WWL70 attenuates PGE2 production derived from 2-arachidonoylglycerol in microglia by ABHD6-independent mechanism

Background: α/β-Hydrolase domain 6 (ABHD6) is one of the major enzymes for endocannabinoid 2-arachidonoylglycerol (2-AG) hydrolysis in microglia cells. Our recent studies have shown that a selective ABHD6 inhibitor WWL70 has anti-inflammatory and neuroprotective effects in animal models of traumatic brain injury and multiple sclerosis. However, the role of ABHD6 in the neuroinflammatory response and the mechanisms by which WWL70 suppresses inflammation has not yet been elucidated in reactive microglia.

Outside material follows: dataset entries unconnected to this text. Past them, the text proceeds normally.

/-- R132: STAGE_CLOSE makes the OPEN bank READY with the records it holds and answers the bank and their number,
in whatever state of the part it is taken; with no bank OPEN it is BANK_STATE, with a payload BAD_LENGTH. -/
def Obligations.StageCloseEffect : Prop :=
  (∀ (tag : Byte) (b : Fin 4) (s : State), OneOpen s.stage → (s.stage.banks.get b).state = .opened →
    execute ⟨0x41#8, tag, []⟩ s =
      ⟨{ s with stage.banks := s.stage.banks.set b ⟨.ready, (s.stage.banks.get b).records⟩ },
       [0#8, bankCode b] ++ le1 (s.stage.banks.get b).records.length⟩ ∧
    (Ready s → exec (.stageClose tag []) s =
      .next (replied 0xC1#8 tag ([0#8, bankCode b] ++ le1 (s.stage.banks.get b).records.length)
        { s with stage.banks := s.stage.banks.set b ⟨.ready, (s.stage.banks.get b).records⟩ }))) ∧
  (∀ (tag : Byte) (s : State), NoOpen s → execute ⟨0x41#8, tag, []⟩ s = ⟨s, [9#8]⟩) ∧
  (∀ (tag : Byte) (p : List Byte) (s : State), p ≠ [] → execute ⟨0x41#8, tag, p⟩ s = ⟨s, [3#8]⟩)

/-- R133 and R140: STAGE_LAUNCH of a READY bank not in rotation applies it at once in IDLE and ARMED, answering the
counts of the application, and makes it PENDING in the other run states; it is BANK_STATE for any other bank. -/
def Obligations.StageLaunchEffect : Prop :=
  ∀ (tag : Byte) (b : Fin 4) (s : State), Ready s →
    ((s.stage.banks.get b).state = .ready → ¬Named s.stage b →
      (s.run.state = .idle ∨ s.run.state = .armed →
        exec (.stageLaunch tag [bankCode b]) s =
          .next (replied 0xC2#8 tag
            ([0#8, bankCode b, 2#8] ++ le1 (applyBank b s).applied ++ le1 (applyBank b s).skipped)
            (applyBank b s).state)) ∧
      (s.run.state ≠ .idle → s.run.state ≠ .armed →
        exec (.stageLaunch tag [bankCode b]) s =
          .next (replied 0xC2#8 tag [0#8, bankCode b, 3#8, 0#8, 0#8]
            { s with stage.banks := s.stage.banks.set b ⟨.pending, (s.stage.banks.get b).records⟩ }))) ∧
    ((s.stage.banks.get b).state ≠ .ready ∨ Named s.stage b →
      exec (.stageLaunch tag [bankCode b]) s = .next (replied 0xC2#8 tag [9#8] s))

/-- R127, R141, R142, R145: STAGE_LAYOUT stores the starts with every bank EMPTY and no alternation; STAGE_ALTERNATE
clears or sets the alternation record; each is BAD_VALUE for starts out of order or above 64, for a bank from 4 up,
an undefined repeat or one period of 0; STAGE_GET answers the whole unit and changes nothing. (The presence byte of
the alternation in STAGE_ALTERNATE's reply is DEDUCED, log entry 20.) -/
def Obligations.LayoutAndAlternation : Prop :=
  ∀ (tag : Byte) (s : State), Ready s →
    (∀ l : StageLayout, LayoutSound l →
      let bytes := le1 0 ++ le1 l.start1 ++ le1 l.start2 ++ le1 l.start3 ++
        le1 l.start1 ++ le1 (l.start2 - l.start1) ++ le1 (l.start3 - l.start2) ++ le1 (64 - l.start3)
      ((∀ b, (s.stage.banks.get b).state = .empty) → s.stage.alternation = none →
        exec (.stageLayout tag (le1 l.start1 ++ le1 l.start2 ++ le1 l.start3)) s =
          .next (replied 0xC4#8 tag (0#8 :: bytes) { s with stage.layout := l })) ∧
      ((∃ b, (s.stage.banks.get b).state ≠ .empty) ∨ s.stage.alternation ≠ none →
        exec (.stageLayout tag (le1 l.start1 ++ le1 l.start2 ++ le1 l.start3)) s =
          .next (replied 0xC4#8 tag [9#8] s))) ∧
    (∀ (a b : Fin 4) (rep : Bool),
      exec (.stageAlternate tag [bankCode a, bankCode b, 0#8, 0#8, boolCode rep]) s =
        .next (replied 0xC5#8 tag [0#8, 0#8, 0#8, 0#8, 0#8, 0#8, 0#8, 0#8, 0#8]
          { s with stage.alternation := none })) ∧
    (∀ (a b : Fin 4) (m n : Byte) (rep : Bool), m ≠ 0#8 → n ≠ 0#8 →
      (a ≠ b → (s.stage.banks.get a).state = .ready → (s.stage.banks.get b).state = .ready →
        exec (.stageAlternate tag [bankCode a, bankCode b, m, n, boolCode rep]) s =
          .next (replied 0xC5#8 tag [0#8, 1#8, bankCode a, bankCode b, m, n, boolCode rep, bankCode a, 0#8]
            { s with stage.alternation := some { a := a, b := b, periodA := m.toNat, periodB := n.toNat,
                                                 repeats := rep, dueB := false, remaining := 0 } })) ∧
      (a ≠ b → (s.stage.banks.get a).state ≠ .ready ∨ (s.stage.banks.get b).state ≠ .ready →
        exec (.stageAlternate tag [bankCode a, bankCode b, m, n, boolCode rep]) s =
          .next (replied 0xC5#8 tag [9#8] s)) ∧
      (a = b → exec (.stageAlternate tag [bankCode a, bankCode b, m, n, boolCode rep]) s =
          .next (replied 0xC5#8 tag [4#8] s))) ∧
    (∀ (a b : Fin 4) (m : Byte) (rep : Bool), m ≠ 0#8 →
      exec (.stageAlternate tag [bankCode a, bankCode b, m, 0#8, boolCode rep]) s =
        .next (replied 0xC5#8 tag [4#8] s) ∧
      exec (.stageAlternate tag [bankCode a, bankCode b, 0#8, m, boolCode rep]) s =
        .next (replied 0xC5#8 tag [4#8] s)) ∧
    (∀ x y z : Byte, ¬(x.toNat ≤ y.toNat ∧ y.toNat ≤ z.toNat ∧ z.toNat ≤ 64) →
      exec (.stageLayout tag [x, y, z]) s = .next (replied 0xC4#8 tag [4#8] s)) ∧
    (∀ x y m n rep : Byte, 4 ≤ x.toNat ∨ 4 ≤ y.toNat ∨ 2 ≤ rep.toNat →
      exec (.stageAlternate tag [x, y, m, n, rep]) s = .next (replied 0xC5#8 tag [4#8] s)) ∧
    ∃ bytes, exec (.stageGet tag []) s = .next (replied 0xC6#8 tag (0#8 :: bytes) s) ∧
      bytes.length = 28 ∧
      bytes.take 12 = layoutBytes s.stage.layout ++
        [bankStateCode (s.stage.banks.get 0).state, bankStateCode (s.stage.banks.get 1).state,
         bankStateCode (s.stage.banks.get 2).state, bankStateCode (s.stage.banks.get 3).state] ∧
      (∀ b : Fin 4, bytes[12 + b.val]? = some (BitVec.ofNat 8 (s.stage.banks.get b).records.length)) ∧
      (∀ b : Fin 4, bytes[16 + b.val]? = some (boolCode (inRotation s.stage b)) ∧
        (inRotation s.stage b = true ↔ (s.stage.banks.get b).state = .ready ∧ Named s.stage b)) ∧
      (s.stage.alternation = none → bytes.drop 20 = [0#8, 0#8, 0#8, 0#8, 0#8, 0#8, 0#8, 0#8]) ∧
      (∀ r, s.stage.alternation = some r →
        bytes.drop 20 = [1#8, bankCode r.a, bankCode r.b, BitVec.ofNat 8 r.periodA, BitVec.ofNat 8 r.periodB,
          boolCode r.repeats, bankCode (if r.dueB then r.b else r.a), BitVec.ofNat 8 r.remaining])

/-- R136 and R137: a captured record acts on its block as the same command taken directly in IDLE, and is skipped
exactly when that command would be refused; the run state plays no part in it. -/
def Obligations.RecordActsAsItsCommand : Prop :=
  ∀ (c : Command) (p : List Byte) (s : State), isStageable c = true → captureCheck c p = none →
    (s.run.state = .idle →
      (∀ fields, (executeDirect c p s).reply = 0#8 :: fields →
        applyRecord ⟨commandCode c, p⟩ s = some (executeDirect c p s).state) ∧
      ((executeDirect c p s).reply = [4#8] → applyRecord ⟨commandCode c, p⟩ s = none) ∧
      ((executeDirect c p s).reply = [4#8] ∨ ∃ fields, (executeDirect c p s).reply = 0#8 :: fields)) ∧
    (∀ r : RunController,
      applyRecord ⟨commandCode c, p⟩ { s with run := r } =
        (applyRecord ⟨commandCode c, p⟩ s).map fun t => { t with run := r })

/-- R136, R139: an application takes the records of its bank one by one in capture order, each acting on the state
that the one before it left, a failing record leaving that state as it stands; it counts each record once, applied or
skipped, and raises its one report after the last. It keeps the bank and every other piece of the part but the Shot
Table, the regulators, the light channels and that report; `count` never falls, and `seq_start` stays below `count`
when it was. -/
def Obligations.BankApplied : Prop :=
  ∀ (b : Fin 4) (s : State),
    (let next (a : Application) (r : StageRecord) : Application :=
       match applyRecord r a.state with
       | some t => { a with state := t, applied := a.applied + 1 }
       | none => { a with skipped := a.skipped + 1 }
     let all := (s.stage.banks.get b).records.foldl next ⟨s, 0, 0⟩
     let report := [bankCode b] ++ le1 all.applied ++ le1 all.skipped ++ le4 s.seq.cycleNumber
     applyBank b s = { all with state := raise .stageApplied report all.state }) ∧
    (applyBank b s).applied + (applyBank b s).skipped = (s.stage.banks.get b).records.length ∧
    (∃ t : State, t = { s with table := t.table, regs := t.regs, lights := t.lights } ∧
      (applyBank b s).state = raise .stageApplied
        ([bankCode b] ++ le1 (applyBank b s).applied ++ le1 (applyBank b s).skipped ++
          le4 s.seq.cycleNumber) t) ∧
    s.table.count ≤ (applyBank b s).state.table.count ∧
    (applyBank b s).state.lights.dutyTimer = s.lights.dutyTimer ∧
    (s.table.seqStart < s.table.count →
      (applyBank b s).state.table.seqStart < (applyBank b s).state.table.count) ∧
    (∀ l, ((s.lights.channels.get l).firing = none →
        ((applyBank b s).state.lights.channels.get l).firing = none) ∧
      ((applyBank b s).state.lights.channels.get l).heat = (s.lights.channels.get l).heat ∧
      ((applyBank b s).state.lights.channels.get l).faulted = (s.lights.channels.get l).faulted)

/-- R138 and R143: the banks due at a cycle begin, in their order from every state: the alternation's due bank when
its hold starts, then every PENDING bank in ascending bank number, each application on the state that the one before
it left. With nothing due nothing is applied. The alternation applies its due bank when
a hold starts, counts this cycle begin, and at the hold's end passes the turn, or ends after b's hold without
repeat. The PENDING banks are applied and become READY, every other bank stays as it is. -/
def Obligations.DueBanksAtCycleBegin : Prop :=
  ∀ s : State,
    (NothingDue s → applyDueBanks s = s) ∧
    (∀ b : Fin 4, (applyDueBanks s).stage.banks.get b =
      { s.stage.banks.get b with
        state := if (s.stage.banks.get b).state = .pending then .ready else (s.stage.banks.get b).state }) ∧
    (∀ r, s.stage.alternation = some r → (∀ b : Fin 4, (s.stage.banks.get b).state ≠ .pending) →
      (1 < r.remaining →
        applyDueBanks s = { s with stage.alternation := some { r with remaining := r.remaining - 1 } }) ∧
      (r.remaining = 0 → r.dueB = false → 1 < r.periodA →
        applyDueBanks s = { (applyBank r.a s).state with
          stage.alternation := some { r with remaining := r.periodA - 1 } }) ∧
      (r.remaining = 0 → r.dueB = true → 1 < r.periodB →
        applyDueBanks s = { (applyBank r.b s).state with
          stage.alternation := some { r with remaining := r.periodB - 1 } }) ∧
      (r.remaining = 0 → r.dueB = false → r.periodA = 1 →
        applyDueBanks s = { (applyBank r.a s).state with
          stage.alternation := some { r with dueB := true, remaining := 0 } }) ∧
      (r.remaining = 0 → r.dueB = true → r.periodB = 1 →
        applyDueBanks s = { (applyBank r.b s).state with
          stage.alternation := if r.repeats then some { r with dueB := false, remaining := 0 } else none }) ∧
      (r.remaining = 1 → r.dueB = false →
        applyDueBanks s = { s with stage.alternation := some { r with dueB := true, remaining := 0 } }) ∧
      (r.remaining = 1 → r.dueB = true →
        applyDueBanks s = { s with
          stage.alternation := if r.repeats then some { r with dueB := false, remaining := 0 } else none })) ∧
    (∀ b : Fin 4, s.stage.alternation = none → (s.stage.banks.get b).state = .pending →
      (∀ k : Fin 4, k ≠ b → (s.stage.banks.get k).state ≠ .pending) →
      applyDueBanks s =
        { (applyBank b s).state with
          stage.banks := s.stage.banks.set b ⟨.ready, (s.stage.banks.get b).records⟩ }) ∧
    (∀ a b : Fin 4, a < b → s.stage.alternation = none →
      (∀ k : Fin 4, (s.stage.banks.get k).state = .pending ↔ k = a ∨ k = b) →
      (applyDueBanks s).table = (applyBank b (applyBank a s).state).state.table ∧
      (applyDueBanks s).regs = (applyBank b (applyBank a s).state).state.regs ∧
      (applyDueBanks s).lights = (applyBank b (applyBank a s).state).state.lights ∧
      (applyDueBanks s).link = (applyBank b (applyBank a s).state).state.link) ∧
    (let alternated : State := match s.stage.alternation with
       | some r => if r.remaining = 0 then (applyBank (if r.dueB then r.b else r.a) s).state else s
       | none => s
     let next (t : State) (b : Fin 4) : State :=
       if (s.stage.banks.get b).state = .pending then (applyBank b t).state else t
     let applied : State := [0, 1, 2, 3].foldl next alternated
     let turned (r : Alternation) : Option Alternation :=
       let left := (if r.remaining = 0 then (if r.dueB then r.periodB else r.periodA) else r.remaining) - 1
       if 0 < left then some { r with remaining := left }
       else if r.dueB = false then some { r with dueB := true, remaining := 0 }
       else if r.repeats then some { r with dueB := false, remaining := 0 }
       else none
     applyDueBanks s = { applied with stage := { s.stage with
       banks := s.stage.banks.map fun bank =>
         { bank with state := if bank.state = .pending then .ready else bank.state }
       alternation := match s.stage.alternation with
         | some r => turned r
         | none => none } })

Methods: The hydrolytic activity and the levels of 2-AG in BV2 cells were measured by radioactivity assay and liquid chromatography coupled with tandem mass spectrometry (LC-MS/MS). The expression of cyclooxygenase-2 (COX-2) and prostaglandin E₂ (PGE₂) synthases in microglia treated with lipopolysaccharide (LPS) with/without WWL70 was determined by western blot and quantitative RT-PCR. The conversion of 2-AG to PGE₂ or PGE₂-glyceryl ester (PGE₂-G) was assessed by enzyme-linked immunoassay (EIA) or LC-MS/MS. The involvement of ABHD6 in PGE₂ production was assessed using pharmacological inhibitors and small interfering RNA (siRNA). The effect of WWL70 on PGE₂ biosynthesis activity in the microsome fraction from BV2 cells and experimental autoimmune encephalopathy (EAE) mouse brain was also examined.

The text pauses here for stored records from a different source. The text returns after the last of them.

@[simp] theorem raise_table (k : ReportKind) (p : List Byte) (s : State) : (raise k p s).table = s.table := by unfold raise; split <;> (try split) <;> rfl
@[simp] theorem raise_seq (k : ReportKind) (p : List Byte) (s : State) : (raise k p s).seq = s.seq := by unfold raise; split <;> (try split) <;> rfl
@[simp] theorem raise_sense (k : ReportKind) (p : List Byte) (s : State) : (raise k p s).sense = s.sense := by unfold raise; split <;> (try split) <;> rfl
@[simp] theorem raise_regs (k : ReportKind) (p : List Byte) (s : State) : (raise k p s).regs = s.regs := by unfold raise; split <;> (try split) <;> rfl
@[simp] theorem raise_lights (k : ReportKind) (p : List Byte) (s : State) : (raise k p s).lights = s.lights := by unfold raise; split <;> (try split) <;> rfl
@[simp] theorem raise_run (k : ReportKind) (p : List Byte) (s : State) : (raise k p s).run = s.run := by unfold raise; split <;> (try split) <;> rfl
@[simp] theorem raise_lock (k : ReportKind) (p : List Byte) (s : State) : (raise k p s).lock = s.lock := by unfold raise; split <;> (try split) <;> rfl
@[simp] theorem raise_stage (k : ReportKind) (p : List Byte) (s : State) : (raise k p s).stage = s.stage := by unfold raise; split <;> (try split) <;> rfl
@[simp] theorem raise_results (k : ReportKind) (p : List Byte) (s : State) : (raise k p s).results = s.results := by unfold raise; split <;> (try split) <;> rfl
@[simp] theorem raise_supply (k : ReportKind) (p : List Byte) (s : State) : (raise k p s).supply = s.supply := by unfold raise; split <;> (try split) <;> rfl
@[simp] theorem raise_pins (k : ReportKind) (p : List Byte) (s : State) : (raise k p s).pins = s.pins := by unfold raise; split <;> (try split) <;> rfl
@[simp] theorem raise_resetCause (k : ReportKind) (p : List Byte) (s : State) : (raise k p s).resetCause = s.resetCause := by unfold raise; split <;> (try split) <;> rfl
@[simp] theorem raise_pending (k : ReportKind) (p : List Byte) (s : State) : (raise k p s).pending = s.pending := by unfold raise; split <;> (try split) <;> rfl

@[simp] theorem startSend_table (s : State) : (startSend s).table = s.table := by unfold startSend; split <;> (try split) <;> (try split) <;> rfl
@[simp] theorem startSend_seq (s : State) : (startSend s).seq = s.seq := by unfold startSend; split <;> (try split) <;> (try split) <;> rfl
@[simp] theorem startSend_sense (s : State) : (startSend s).sense = s.sense := by unfold startSend; split <;> (try split) <;> (try split) <;> rfl
@[simp] theorem startSend_regs (s : State) : (startSend s).regs = s.regs := by unfold startSend; split <;> (try split) <;> (try split) <;> rfl
@[simp] theorem startSend_lights (s : State) : (startSend s).lights = s.lights := by unfold startSend; split <;> (try split) <;> (try split) <;> rfl
@[simp] theorem startSend_run (s : State) : (startSend s).run = s.run := by unfold startSend; split <;> (try split) <;> (try split) <;> rfl
@[simp] theorem startSend_lock (s : State) : (startSend s).lock = s.lock := by unfold startSend; split <;> (try split) <;> (try split) <;> rfl
@[simp] theorem startSend_stage (s : State) : (startSend s).stage = s.stage := by unfold startSend; split <;> (try split) <;> (try split) <;> rfl
@[simp] theorem startSend_results (s : State) : (startSend s).results = s.results := by unfold startSend; split <;> (try split) <;> (try split) <;> rfl
@[simp] theorem startSend_supply (s : State) : (startSend s).supply = s.supply := by unfold startSend; split <;> (try split) <;> (try split) <;> rfl
@[simp] theorem startSend_pins (s : State) : (startSend s).pins = s.pins := by unfold startSend; split <;> (try split) <;> (try split) <;> rfl
@[simp] theorem startSend_resetCause (s : State) : (startSend s).resetCause = s.resetCause := by unfold startSend; split <;> (try split) <;> (try split) <;> rfl
@[simp] theorem startSend_pending (s : State) : (startSend s).pending = s.pending := by unfold startSend; split <;> (try split) <;> (try split) <;> rfl

@[simp] theorem changeRun_table (r : RunState) (c : RunCause) (s : State) : (changeRun r c s).table = s.table := by simp [changeRun]
@[simp] theorem changeRun_seq (r : RunState) (c : RunCause) (s : State) : (changeRun r c s).seq = s.seq := by simp [changeRun]
@[simp] theorem changeRun_sense (r : RunState) (c : RunCause) (s : State) : (changeRun r c s).sense = s.sense := by simp [changeRun]
@[simp] theorem changeRun_regs (r : RunState) (c : RunCause) (s : State) : (changeRun r c s).regs = s.regs := by simp [changeRun]
@[simp] theorem changeRun_lights (r : RunState) (c : RunCause) (s : State) : (changeRun r c s).lights = s.lights := by simp [changeRun]
@[simp] theorem changeRun_lock (r : RunState) (c : RunCause) (s : State) : (changeRun r c s).lock = s.lock := by simp [changeRun]
@[simp] theorem changeRun_stage (r : RunState) (c : RunCause) (s : State) : (changeRun r c s).stage = s.stage := by simp [changeRun]
@[simp] theorem changeRun_results (r : RunState) (c : RunCause) (s : State) : (changeRun r c s).results = s.results := by simp [changeRun]
@[simp] theorem changeRun_supply (r : RunState) (c : RunCause) (s : State) : (changeRun r c s).supply = s.supply := by simp [changeRun]
@[simp] theorem changeRun_pins (r : RunState) (c : RunCause) (s : State) : (changeRun r c s).pins = s.pins := by simp [changeRun]
@[simp] theorem changeRun_resetCause (r : RunState) (c : RunCause) (s : State) : (changeRun r c s).resetCause = s.resetCause := by simp [changeRun]
@[simp] theorem changeRun_pending (r : RunState) (c : RunCause) (s : State) : (changeRun r c s).pending = s.pending := by simp [changeRun]

end Sys2Proof.Machine
end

Results: We found that WWL70 suppressed PGE₂ production in LPS-activated microglia via cannabinoid receptor-independent mechanisms, although intracellular levels of 2-AG were elevated by WWL70 treatment. This reduction was not attributable to WWL70 inhibition of ABHD6, given the fact that downregulation of ABHD6 by siRNA or use of KT182, an alternative ABHD6 inhibitor failed to suppress PGE₂ production. WWL70 attenuated the expression of COX-2 and PGES-1/2 leading to the downregulation of the biosynthetic pathways of PGE₂ and PGE₂-G. Moreover, PGE₂ production from arachidonic acid was reduced in the microsome fraction, indicating that WWL70 also targets PGE₂ biosynthetic enzymes, which are likely to contribute to the therapeutic mechanisms of WWL70 in the EAE mouse model.

Conclusions: WWL70 is an anti-inflammatory therapeutic agent capable of inhibiting PGE₂ and PGE₂-G production, primarily due to its reduction of COX-2 and microsomal PGES-1/2 expression and their PGE₂ biosynthesis activity in microglia cells, as well as in the EAE mouse brain.